Republic of the Philippines
SUPREME COURT
Manila

EN BANC

G.R. No. L-1366          November 18, 1903

THE UNITED STATES, complainant-appellee,
vs.
GABRIEL FUSTER, defendant-appellant.

Francisco Dominguez for appellant.
Solicitor-General Araneta for appellee.


MAPA, J.:

The defendant was convicted in the court below of the crime of usurpation and condemned to pay a fine of 2,500 pesetas.

Article 521 of the Penal Code, which punishes this crime, provides as follows:

He, who, by the use of violence or intimidation, shall take possession of any real property or usurp a real right belonging to another, shall, in addition to the penalties which he may incur because of the use of violence, pay a fine equal to from 50 to 100 per cent of the profits which he may have thereby received, but in case less than 325 pesetas.
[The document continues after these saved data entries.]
/-- Settles O6: one case per kind of entry, each fault that of the first read of the fetch that fails. -/
theorem fetchFaultsInTheOrderOfTheStep : Obligations.FetchFaultsInTheOrderOfTheStep := by
  unfold Obligations.FetchFaultsInTheOrderOfTheStep
  refine fun s hl => ⟨fun hpc => step_of_opcode_fault hl (memRead_of_forbidden hpc s), fun op hop => ?_⟩
  cases he : tableEntry s.cfg.extOfficial op with
  | illegal => exact step_of_fetch_fault hl (fetchInstr_of_illegal hop he)
  | one i =>
    show step s = exec i s
    rw [step_of_latch hl, fetchInstr_of_one hop he, andThen_next]
  | two f =>
    intro hfirst
    apply step_of_fetch_fault hl
    rw [fetchInstr_of_two hop he, memRead_of_forbidden hfirst, andThen_fault]
  | three f =>
    refine ⟨fun hfirst => step_of_fetch_fault hl ?_, fun hfirst hsecond => step_of_fetch_fault hl ?_⟩
    · rw [fetchInstr_of_three hop he, readPair_of_forbidden_low s hfirst, andThen_fault]
    · rw [fetchInstr_of_three hop he, readPair_of_forbidden_high s hfirst hsecond, andThen_fault]

end Sys2Proof.Machine
end

section
/-! PROOF of O10: the forms that always complete. -/

namespace Sys2Proof.Machine

/-- An instruction other than BRK whose format cannot reach the forbidden region completes. -/
theorem exec_completes_of_format {i : Instr} (s : State) (hi : i ≠ .brk) (hf : i.operand.format ∉ reachingFormats) :
    ∃ t, exec i s = .next t := by
  rcases exec_ends i s with ⟨brk, -⟩ | completes | ⟨p, -, -, reaching⟩
  · exact absurd brk hi
  · exact completes
  · exact absurd reaching hf

/-- Settles O10: none of the formats named is a reaching one, and the two direct jumps do not access their operand. -/
theorem formsWithoutForbiddenAccessComplete : Obligations.FormsWithoutForbiddenAccessComplete := by
  unfold Obligations.FormsWithoutForbiddenAccessComplete
  have apart : ∀ fm ∈ [Format.imp, .acc, .imm, .rel, .zp, .zpx, .zpy], fm ∉ reachingFormats := by decide
  rintro i s hi (hf | ⟨w, rfl⟩ | ⟨w, rfl⟩)
  · exact exec_completes_of_format s hi (apart _ hf)
  · exact opJsr_abs_completes w s
  · exact ⟨_, rfl⟩

end Sys2Proof.Machine
end

section
/-! PROOF of O25: the shifts of the accumulator. -/

namespace Sys2Proof.Machine

/-- A mnemonic with an accumulator form is a shift, and that form moves the bits of `A`. -/
theorem execOp_shift_of_acc {m : Mnemonic} (h : .acc ∈ formats m) (s : State) :
    ∃ out, shiftSpec m s.a s.flags.c = some out ∧
      execOp m .acc s = .next { s with a := out.1, flags := s.flags.afterShift out, pc := s.pc + 1 } := by
  cases m with
  | asl => exact ⟨_, shiftSpec_asl .., rfl⟩
  | lsr => exact ⟨_, shiftSpec_lsr .., rfl⟩
  | rol => exact ⟨_, shiftSpec_rol .., rfl⟩
  | ror => exact ⟨_, shiftSpec_ror .., rfl⟩
  | _ => simp [formats] at h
If the profit should be such that it is impossible to determine the amount, then the penalty shall be a fine of from 325 to 3,250 pesetas.

Under this article, among other requisites which are essential for the existence of the offense of usurpation, it is necessary that the real property or the real right, which is supposed to be the object of this crime, be the property of another. In the absence of proof of this fact, no conviction can be had upon an information for this offense.lawphi1.net

In the present case the evidence for the prosecution deals solely and exclusively with the possession and not the ownership of the land alleged to have been usurped by the defendant. All the testimony for the prosecution tends to show the fact, and nothing more than the fact, that the land in question was in possession of Doña Carolina Gomez de la Serna and others at the time of the defendant's forcible entry therein. Furthermore, it appears that the possessors did not make any claim to the ownership of the said land, but only to its possession. Doña Carolina herself says that this land "does not belong to anybody," and that, although she is occupying it, it is only because she is in possession of it. There is, therefore, no evidence that the land is the property of those alleged to have been injured by the offense charged.

On the other hand, the defendant offered to prove, by authentic documents, that he was the lawful owner of the land in question. This evidence was rejected in the court below. In this the court erred, for it is unquestionably is an error to exclude proof of the ownership of property in litigation when, as in the case of usurpation, this ownership constitutes a necessary and indispensable element for the determination of the defendant's guilt or innocence. If the defendant herein had sworn that he was the owner of the land in question, there would have been no ground on which he could have been convicted of the offense charged, because no one can, in a legal sense, be guilty of the usurpation of his own property. The law requires that the real property or the real right seized be the property of another, in order that the crime of usurpation may exist.

The error of law into which the court fell in refusing to admit the evidence of ownership offered by the defendant, and against which ruling the defendant duly excepted, would be a sufficient ground for remanding the case for a new trial. We do not, however, consider it necessary to do this, in view of the fact that the prosecution has not proven that the land alleged to have been usurped was not the property of the defendant. The burden lay with the prosecution to prove this fact, and, having failed to do so, we must acquit the defendant, even in the absence of any evidence in his behalf, because of the presumption of innocence to which every defendant is entitled until proven guilty.

We therefore reverse the judgment appealed and acquit the defendant, with the costs of both instances de oficio. So ordered.

Arellano, C.J., Torres, Cooper, Willard, and McDonough, JJ., concur.
Johnson, J., did not sit in this case.